++++ Extracted information ++++
/-- Segments of the generations in service, in order. -/
def planItems (d : Dev) : List PlanItem :=
  let gens := (d.plc.gens.map (·.2)).filter fun g => g.state = 3 || g.state = 4
  sortBy (fun a b => lexLt a.order b.order) (gens.flatMap fun g => (g.handles.filter fun i => (getHandle d i).state = 1).flatMap fun i =>
    let h := getHandle d i
    let l := curList h
    (List.range l.length).filterMap fun n => (l[n]?).map fun e =>
      { model := h.model, gen := h.gen, layer := h.layer, expert := h.expert, handle := i, seg := n
        plane := if e.digital then none else some e.loc, pos := e.pos })

/-- Segments of a list that a plane serves. -/
def onPlane (is : List PlanItem) (pid : Nat) : List PlanItem := is.filter fun x => x.plane = some pid
def planesOf (is : List PlanItem) : List Nat := (is.filterMap (·.plane)).eraseDups
def pinnedItem (d : Dev) (x : PlanItem) : Bool := hinted d 4 x.model x.gen x.layer
/-- The affinity hints on a segment allow a die. -/
def itemOn (d : Dev) (x : PlanItem) (die : Nat) : Bool := dieAllowed d x.model x.gen x.layer die
/-- Calls in the epoch before. -/
def itemCalls (d : Dev) (is : List PlanItem) : Nat := is.foldl (fun a x => a + sGet 0 d.plc.frozenCalls x.handle) 0

/-! The plan in the making. -/

/-- Entries so far, the planes they take and the handles' segments they move; the budget left, whether an entry was dropped, how many were,
and the hints that could not be honoured: kind, model, generation, layer. -/
structure PlanDraft where
  out : List PlanEntry := []
  taken : List Nat := []
  moved : List (Nat × Nat) := []
  left : Nat
  full : Bool := false
  dropped : Nat := 0
  unmet : List (Nat × W16 × W16 × W16) := []
  deriving DecidableEq, Repr

/-- An entry of 1 to 5 spends as many programs as it has targets; the first that needs more than is left is dropped, and all later ones
with it (R239). -/
def PlanDraft.spend (e : PlanEntry) (p : PlanDraft) : PlanDraft :=
  let n := (targets e).length
  if p.full || decide (n > p.left) then { p with full := true, dropped := p.dropped + 1 }
  else { p with out := p.out ++ [e], taken := p.taken ++ targets e, moved := p.moved ++ e.segs.map fun s => (s.handle, s.seg), left := p.left - n }

/-- An entry that programs nothing (R238). -/
def PlanDraft.free (e : PlanEntry) (p : PlanDraft) : PlanDraft := { p with out := p.out ++ [e] }

/-- A hint that this plan cannot honour. -/
def PlanDraft.miss (h : Nat × W16 × W16 × W16) (p : PlanDraft) : PlanDraft :=
  { p with unmet := if p.unmet.contains h then p.unmet else p.unmet ++ [h] }

def PlanDraft.untouched (p : PlanDraft) (is : List PlanItem) : Bool := is.all fun x => !p.moved.contains (x.handle, x.seg)

/-- Segments put on a plane. -/
def placeOn (pid : Nat) (is : List PlanItem) : List PlanSeg := is.map fun x => ⟨x.handle, x.seg, pid, Fin.ofNat 4 x.pos⟩
/-- Segments packed four to a plane, in order. -/
def packed (is : List PlanItem) : List (List PlanItem) :=
  (List.range (ceilDiv is.length 4)).map fun i =>
    let part := (is.drop (4 * i)).take 4
    (part.zip (List.range 4)).map fun x => { x.1 with pos := x.2 }

/-- Planes the plan may take for some segments: Free, with allowance, not taken, on dies allowed, and the content fits (R112, R239). -/
def targetPlanes (d : Dev) (pool : List Nat) (dieOk : Nat → Bool) (is : List PlanItem) (taken : List Nat) : List Nat :=
  pool.filter fun q => !taken.contains q && dieOk (pkDie q) && decide (allowance d q > 0) && is.all (fun x => itemOn d x (pkDie q))
    && contentFits d q ((placeOn q is).foldl (fun m s => sSet m s.pos.val (planRef d s)) [])

/-- The one with the lowest program count, then the lowest unit (R239). -/
def targetFor (d : Dev) (pool : List Nat) (dieOk : Nat → Bool) (is : List PlanItem) (taken : List Nat) : Option Nat :=
  (targetPlanes d pool dieOk is taken).foldl (fun b q => match b with
    | none => some q
    | some x => if lexLt [programsOf d q, q] [programsOf d x, x] then some q else b) none

/-- Targets for groups of segments, one plane each; none where some group has none. -/
def targetsFor (d : Dev) (pool : List Nat) (dieOk : Nat → Bool) (groups : List (List PlanItem)) (taken : List Nat) : Option (List PlanSeg) :=
  groups.foldl (fun acc g => acc.bind fun out =>
    (targetFor d pool dieOk g (taken ++ out.map (·.plane))).map fun q => out ++ placeOn q g) (some [])

/-- An entry that places segments of the first one's matrix. -/
def planEntry (kind : Fin 8) (x : PlanItem) (segs : List PlanSeg) : PlanEntry := ⟨kind, x.handle, segs, x.model, x.gen, x.layer, x.expert⟩

/-- Move groups of segments: an entry where each has a target, else nothing but what `no` says. -/
def PlanDraft.move (d : Dev) (kind : Fin 8) (pool : List Nat) (dieOk : Nat → Bool) (groups : List (List PlanItem)) (no : PlanDraft → PlanDraft)
    (p : PlanDraft) : PlanDraft :=
  match groups.flatten with
  | [] => p
  | x :: r =>
    if !p.untouched (x :: r) then p else
      match targetsFor d pool dieOk groups p.taken with
      | some segs =>
        let q := p.spend (planEntry kind x segs)
        if q.full then no q else q
      | none => no p
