-- ==== Sys2Proof/Machine/PowerOps.lean ====
section
/-! DEFINITION. Power: rails (R381–R383), the ladder (R388, R389), domains and their holds (R391), loss of power and standby
(R274, R396), wakes from standby, regions and trips (R397–R401). -/

namespace Sys2Proof.Machine

/-! Rails. -/

structure Rail where
  lo : Nat
  hi : Nat
  phases : Nat
  needed : Nat
  /-- Rated current in 0.1 A. -/
  rated : Nat

/-- Rail table of R381: range in mV, phases installed and needed, rated current. -/
def railOf (n : Nat) : Rail :=
  match n with
  | 0 | 1 | 2 | 3 => ⟨600, 900, 8, 6, 1500⟩
  | 4 => ⟨700, 800, 4, 2, 500⟩
  | 5 => ⟨800, 900, 4, 2, 500⟩
  | 6 | 7 => ⟨750, 850, 4, 2, 500⟩
  | 8 => ⟨2400, 2600, 4, 2, 500⟩
  | 9 => ⟨1000, 1100, 4, 2, 500⟩
  | 10 => ⟨700, 800, 4, 2, 500⟩
  | _ => ⟨850, 950, 4, 2, 500⟩

/-- The order in which rails come up (R383). -/
def railOrder : List Nat := [5, 4, 0, 1, 2, 3, 9, 10, 6, 7, 8, 11]

def setStage (n : Nat) (x : StageSt) (d : Dev) : Dev := { d with pwr.stages := sPut {} d.pwr.stages n x }
def modStage (n : Nat) (f : StageSt → StageSt) (d : Dev) : Dev := setStage n (f (getStage d n)) d

/-- Healthy phases of a stage. -/
def healthyPhases (d : Dev) (n : Nat) : List Nat :=
  (List.range (railOf n).phases).filter fun i => !(getStage d n).failed.getLsbD i

/-- A ramp is running on the stage. -/
def ramping (d : Dev) (n : Nat) : Bool := decide (d.time.stampUs < (getStage d n).rampEnd)
/-- Power-good: enabled, its soft-start over, its rail not lost. -/
def railGood (d : Dev) (n : Nat) : Bool :=
  let s := getStage d n
  s.enabled && !s.lost && decide (s.goodFrom ≤ d.time.stampUs)

/-- Current rating of a stage in 0.1 A: derated below the phases it needs (R382). -/
def ratingOf (d : Dev) (n : Nat) : Nat :=
  let h := (healthyPhases d n).length
  if h < (railOf n).needed then h * 250 else (railOf n).rated

/-! Clocks (R28, R387). -/

def islandKey : Island → Nat
  | .core k => k
  | .pipe p => 272 + p
  | .noc q => 340 + q
  | .cps => 344
  | .hbm s => 345 + s
  | .die d => 349 + d
  | .port d => 500 + d
  | .pcie => 365
  | .criley p => 366 + p
  | .power => 374
  | .lantern => 600
  | .lamplighter => 601

/-- The domain an island lies in. -/
def islandDom : Island → Option Nat
  | .port d => some (349 + d)
  | .lantern | .lamplighter => none
  | i => some (islandKey i)

def getIsland (d : Dev) (k : Nat) : IslandSt := sGet {} d.pwr.islands k
def setIsland (k : Nat) (x : IslandSt) (d : Dev) : Dev := { d with pwr.islands := sPut {} d.pwr.islands k x }

/-- Frequency a pipeline may run at now, in 25 MHz units. -/
def pipeTarget (d : Dev) (p : Nat) : Nat := min (pipeCeilOf d (p / 17)) (min 1200 (freqAt (vcore d (p / 17)))) / 25

/-- Cores whose frequency differs from what their ceiling allows are changing, and relock once their voltage allows it (R164). -/
def clocksFollow (d : Dev) : Dev :=
  let ch : Nat → CoreSt → CoreSt := fun k c =>
    { c with changing := decide (c.actual ≠ 0) && decide (min c.req.toNat (coreCeilOf d (k / 68)) ≠ c.actual.toNat)
             relock := mustRelock d k c }
  { d with grid.cores := sMap {} ch d.grid.cores }

/-! The ladder (R388, R389). -/

/-- Program steps are stopped on every die: input below 38 V, or no VARR_PUMP (R381, R382). -/
def programsStopped (d : Dev) : Bool := d.pwr.vinLow || (getStage d 8).lost

/-- Program limit of every die at rung k. -/
def progLimitOf (d : Dev) : Nat :=
  if programsStopped d then 0 else max 16 (64 * (32 - min d.pwr.k 24) / 32)

def applyPrograms (d : Dev) : Dev :=
  (List.range 16).foldl (fun x n => programPause n (modDie n (fun y => { y with progLimit := progLimitOf x }) x)) d

/-- apply(k): a lower budget is shared out at once, a higher one at the next recomputation (R88, R390). -/
def applyRung (d : Dev) : Dev :=
  let a := min d.pwr.k 24
  let c := d.pwr.k - 24
  let budget := ceilDiv (d.pwr.bfull * (32 - a)) 32
  let d1 := { d with
    arr.budget := budget, arr.budgetFloor := decide (d.pwr.k ≥ 24)
    pwr.coreCeil := 72 - 4 * c, pwr.pipeCeil := 1200 - 75 * c }
  let d2 := if budget < d.arr.budget then shareRecompute d1 else d1
  applyPrograms (clocksFollow d2)

/-! Domains (R391–R394). -/

/-- The unit of a domain, where one exists (R402). -/
def domUnit (n : Nat) : Option W32 :=
  if n < 272 then some (uCore n) else if n < 340 then some (uPipe (n - 272))
  else if 349 ≤ n ∧ n < 365 then some (uDie (n - 349)) else if 366 ≤ n ∧ n < 374 then some (uPort (n - 366)) else none
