-- ==== Sys2Proof/Machine/Fabric.lean ====
section
/-! DEFINITION. The Criley fabric: link frames (R310–R312), frames received and relayed (R308, R309, R320–R322), timers, joins
(R314, R315), announcements (R316), the shared plan (R317, R318), reports (R329), shards (R230, R328), ferries at their destination
(R325–R327). -/

namespace Sys2Proof.Machine

def runP (p : PortIx) (f : Nat → Dev → Dev) (s : State) : Out := run (f p.val) s

/-! Link frames: a bad CRC discards one, and none is sequenced. -/

/-- A link frame of a type acts where the port's state carries it. -/
def linkFrame (p type : Nat) (f : Frame) (act : Dev → Dev) (d : Dev) : Dev :=
  let x := getPort d p
  if !stateCarries x.state type then d
  else if !crcGood f then setPort p { x with crcErr := BitVec.ofNat 16 (satAdd 16 x.crcErr.toNat 1) } d
  else if fType f ≠ type ∨ fVl f ≠ 7 then d
  else act (ackProcess p (fAck f) d)

/-- ACK_AND_CREDIT (R310): cumulative grants, so a lost one is made good by the next. -/
def ackCredit (p : Nat) (f : Frame) (d : Dev) : Dev :=
  linkFrame p 0x01 f (fun y => drainPort p (modPort p (fun x =>
    { x with granted := (List.range 7).foldl (fun m v => sSet m v (BitVec.ofNat 32 (fld f.payload (4 * v) 4))) x.granted }) y)) d
def execAckAndCredit (p : PortIx) (f : Frame) (s : State) : Out := runP p (fun n => ackCredit n f) s

/-- HEARTBEAT (R312): answered with its time and the hold time, which is at most 1 µs and otherwise free. -/
def heartbeat (p : Nat) (f : Frame) (d : Dev) : Dev :=
  linkFrame p 0x02 f (fun y =>
    let c : W32 := BitVec.ofNat 32 (fld f.payload 8 4)
    let r := fresh 32 (modPort p (fun x =>
      let gap := match x.hbSeen with
        | some o => (c - o).toNat - 1
        | none => 0
      { x with hbSeen := some c, hbMissed := BitVec.ofNat 16 (satAdd 16 x.hbMissed.toNat gap) }) y)
    sendLink p 0x04 (toLe 8 (fld f.payload 0 8) ++ toLe 4 (r.1.toNat % 1001)) r.2) d
def execHeartbeat (p : PortIx) (f : Frame) (s : State) : Out := runP p (fun n => heartbeat n f) s

/-- HEARTBEAT_ECHO (R312): one transit sample. -/
def heartbeatEcho (p : Nat) (f : Frame) (now : W64) (d : Dev) : Dev :=
  linkFrame p 0x04 f (modPort p fun x =>
    { x with transits := ((now.toNat - fld f.payload 0 8 - fld f.payload 8 4) / 2 :: x.transits).take 8 }) d
def execHeartbeatEcho (p : PortIx) (f : Frame) (now : W64) (s : State) : Out := runP p (fun n => heartbeatEcho n f now) s

/-- Transit of a link: the smallest of the last 8 samples. -/
def transit (x : PortSt) : Nat := match x.transits with
  | [] => 0
  | t :: r => r.foldl min t

/-- NAK (R311): what it names is expected next; everything from it on is sent again. -/
def nak (p : Nat) (f : Frame) (d : Dev) : Dev :=
  linkFrame p 0x03 f (fun y => resendAll p (ackProcess p (BitVec.ofNat 16 (fld f.payload 0 2)) y)) d
def execNak (p : PortIx) (f : Frame) (s : State) : Out := runP p (fun n => nak n f) s

/-! Frames received. -/

/-- A frame is discarded: 8008h. Reasons: 1 reserved type, 2 VL, 3 hops, 4 scrubbed tenant, 5 fenced peer. -/
def discardFrame (p reason : Nat) (f : Frame) (d : Dev) : Dev := portEv 0x8008 2 p [(17, 1, reason), (18, 1, fType f), (20, 4, 1)] d

/-- A whole message waits for its command; a ferry dispatch takes its place in the queue (R325). Messages but join records and
announcements, which port logic takes, wake the domains that serve (R332, log entry 193). -/
def deposit (p : Nat) (f : Frame) (body : Bytes) (d : Dev) : Dev :=
  let d0 := if d.pwr.mode = 3 ∧ fType f ≠ 0x10 ∧ fType f ≠ 0x11 then wakeServing 2 d else d
  let d1 := { d0 with fab.accepted := d0.fab.accepted ++ [(p, { f with payload := body })] }
  if fType f = 0x30 then { d1 with fab.jobs := d1.fab.jobs ++ [⟨fSpec f 28 4, fSrc f, fMsg f⟩] } else d1

/-- A fragment for this module: duplicates are discarded, the last one to arrive completes the message (R322). -/
def reassemble (p : Nat) (f : Frame) (d : Dev) : Dev :=
  let key := fSrc f * 2 ^ 32 + fMsg f
  let recent := d.fab.finished.filter fun x => decide (d.time.stampUs.toNat < x.2 + 1000000)
  if recent.any fun x => x.1 = key then d
  else
    let mine : MsgIn → Bool := fun m => m.src = fSrc f && m.msg = fMsg f
    let old := (d.fab.inbound.find? mine).getD ⟨fSrc f, fMsg f, fFrags f, []⟩
    let rest := d.fab.inbound.filter fun m => !mine m
    if (sFind old.held (fFrag f)).isSome then d
    else
      let now_ := { old with held := sSet old.held (fFrag f) f.payload }
      if now_.held.length < now_.frags then { d with fab.inbound := rest ++ [now_] }
      else deposit p f (now_.held.flatMap (·.2)) { d with fab.inbound := rest, fab.finished := (key, d.time.stampUs.toNat) :: recent }

/-- A flooded frame: its key is new, it goes once to each other Up neighbour, and it acts here (R309). -/
def floodTake (p : Nat) (f : Frame) (d : Dev) : Dev :=
  let key := seenKey (fFrag f) (fSrc f) (fMsg f)
  if d.fab.seen.contains key then d
  else
    let g := { f with hdr := hdrHops f.hdr (fHops f - 1) }
    let d1 := { d with fab.seen := key :: d.fab.seen }
    let d2 := if fHops f ≤ 1 then d1 else
      (List.range 8).foldl (fun x q => if q ≠ p ∧ (getPort x q).state = 3 then sendOn q g x else x) d1
    reassemble p f d2

/-- The budget a ferry has left after a link: less its transit, rounded up (R325). -/
def budgetAfter (x : PortSt) (f : Frame) : Frame :=
  if fType f = 0x30 then { f with hdr := hdrBudget f.hdr (fSpec f 28 4 - ceilDiv (transit x) 1000) } else f

/-- Forward a routed frame; the holding time that a ferry's budget loses is free. -/
def forward (p : Nat) (f : Frame) (d : Dev) : Dev :=
  if fHops f ≤ 1 then discardFrame p 3 f d
  else
    let g := { f with hdr := hdrHops f.hdr (fHops f - 1) }
    if fType f ≠ 0x30 then routeFrame (startsHere d g) g d
    else
      let r := fresh 16 d
      let h := { g with hdr := hdrBudget g.hdr (fSpec g 28 4 - r.1.toNat) }
      routeFrame (startsHere d h) h r.2
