-- ==== Sys2Proof/Machine/Regs.lean ====
section
/-! DEFINITION. Registers (R12–R15, R281, R282, R302–R304): what each offset of BAR0 and BAR2 reads as, and what a write of it
does by its access types. -/

namespace Sys2Proof.Machine

/-- A register's value: 64 bits wide or 32, and its bits. -/
abbrev RegVal := Bool × Nat

def r32 (v : Nat) : Option RegVal := some (false, v)
def r64 (v : Nat) : Option RegVal := some (true, v)

/-- Fields (lowest bit, width, value) laid into a register; a value saturates at its width. -/
def fields (l : List (Nat × Nat × Nat)) : Nat :=
  l.foldl (fun (a : Nat) f => a + min f.2.2 (2 ^ f.2.1 - 1) * 2 ^ f.1) 0

/-- The 32 bytes of an event record (R7). -/
def eventBytes (r : EventRec) : Bytes :=
  toLe 2 r.code.toNat ++ toLe 1 r.sev.toNat ++ toLe 1 r.tenant.toNat ++ toLe 4 r.unit.toNat ++ toLe 8 r.stamp.toNat
    ++ toLe 16 r.payload.toNat

/-! BAR2, region by region (R302): the register at an offset of the region. -/

/-- Units of a state in the health records. -/
def unitsIn (d : Dev) (st : Nat) : Nat := d.rel.units.countP fun u => decide (u.2.state = st)

def mgtReg (d : Dev) (o : Nat) : Option RegVal :=
  match o with
  | 0x000 => r32 (fields [(1, 1, b2n d.time.busy), (2, 1, b2n d.time.valid)])
  | 0x004 => r32 d.time.corrUnc.toNat
  | 0x008 => r64 d.time.corrStamp.toNat
  | 0x010 => r64 d.time.corrCp.toNat
  | 0x018 => r64 (fields [(0, 4, d.plc.loads.length), (4, 1, b2n (d.plc.loads.any (·.dry))), (32, 32, d.plc.shards.toNat)])
  | 0x020 => r32 ((List.range 16).foldl (fun (a : Nat) i =>
      match sFind d.plc.dtabs i with
      | some t => a + 2 ^ i + b2n (decide (t.count > 0)) * 2 ^ (16 + i)
      | none => a) 0)
  | 0x028 => r64 (fields [(0, 1, b2n d.hif.winEnable), (22, 42, d.hif.winBase.toNat)])
  | 0x030 => r64 d.log.count.toNat
  | 0x040 => r64 (fields [(0, 16, unitsIn d 1), (16, 20, d.rel.retiredPlanes), (36, 9, activeCores d), (45, 7, activePipes d),
      (52, 1, b2n d.rel.reduced)])
  | 0x048 => r32 d.rel.est.toNat
  | 0x04C => r32 d.rel.xchkSecs.toNat
  | 0x050 => r32 d.rel.query.toNat
  | 0x058 =>
    let u := getUnit d d.rel.query
    let ok := unitOk d.rel.query
    r64 (if !ok then fields [(28, 1, 1), (63, 1, b2n d.rel.queryValid)] else
      fields [(0, 2, u.state), (2, 4, ev24 d u), (6, 6, ev30 d u), (12, 16, u.life), (63, 1, b2n d.rel.queryValid)])
  | 0x060 => r64 (fields [(0, 6, d.rel.openSector.toNat), (6, 6, d.rel.sectors.countP fun s => decide (s.2.state = 0x3F)),
      (12, 1, b2n d.rel.ledgerFailed), (32, 32, ptimeS d / 3600)])
  | _ => none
++++
_Your task_
Reproduce exactly the line that holds "0)) * 2 ^ (16 + i)", then every line after it, ending with the final line of the records above.

_Result_
      | some t => a + 2 ^ i + b2n (decide (t.count > 0)) * 2 ^ (16 + i)
      | none => a) 0)
  | 0x028 => r64 (fields [(0, 1, b2n d.hif.winEnable), (22, 42, d.hif.winBase.toNat)])
  | 0x030 => r64 d.log.count.toNat
  | 0x040 => r64 (fields [(0, 16, unitsIn d 1), (16, 20, d.rel.retiredPlanes), (36, 9, activeCores d), (45, 7, activePipes d),
      (52, 1, b2n d.rel.reduced)])
  | 0x048 => r32 d.rel.est.toNat
  | 0x04C => r32 d.rel.xchkSecs.toNat
  | 0x050 => r32 d.rel.query.toNat
  | 0x058 =>
    let u := getUnit d d.rel.query
    let ok := unitOk d.rel.query
    r64 (if !ok then fields [(28, 1, 1), (63, 1, b2n d.rel.queryValid)] else
      fields [(0, 2, u.state), (2, 4, ev24 d u), (6, 6, ev30 d u), (12, 16, u.life), (63, 1, b2n d.rel.queryValid)])
  | 0x060 => r64 (fields [(0, 6, d.rel.openSector.toNat), (6, 6, d.rel.sectors.countP fun s => decide (s.2.state = 0x3F)),
      (12, 1, b2n d.rel.ledgerFailed), (32, 32, ptimeS d / 3600)])
  | _ => none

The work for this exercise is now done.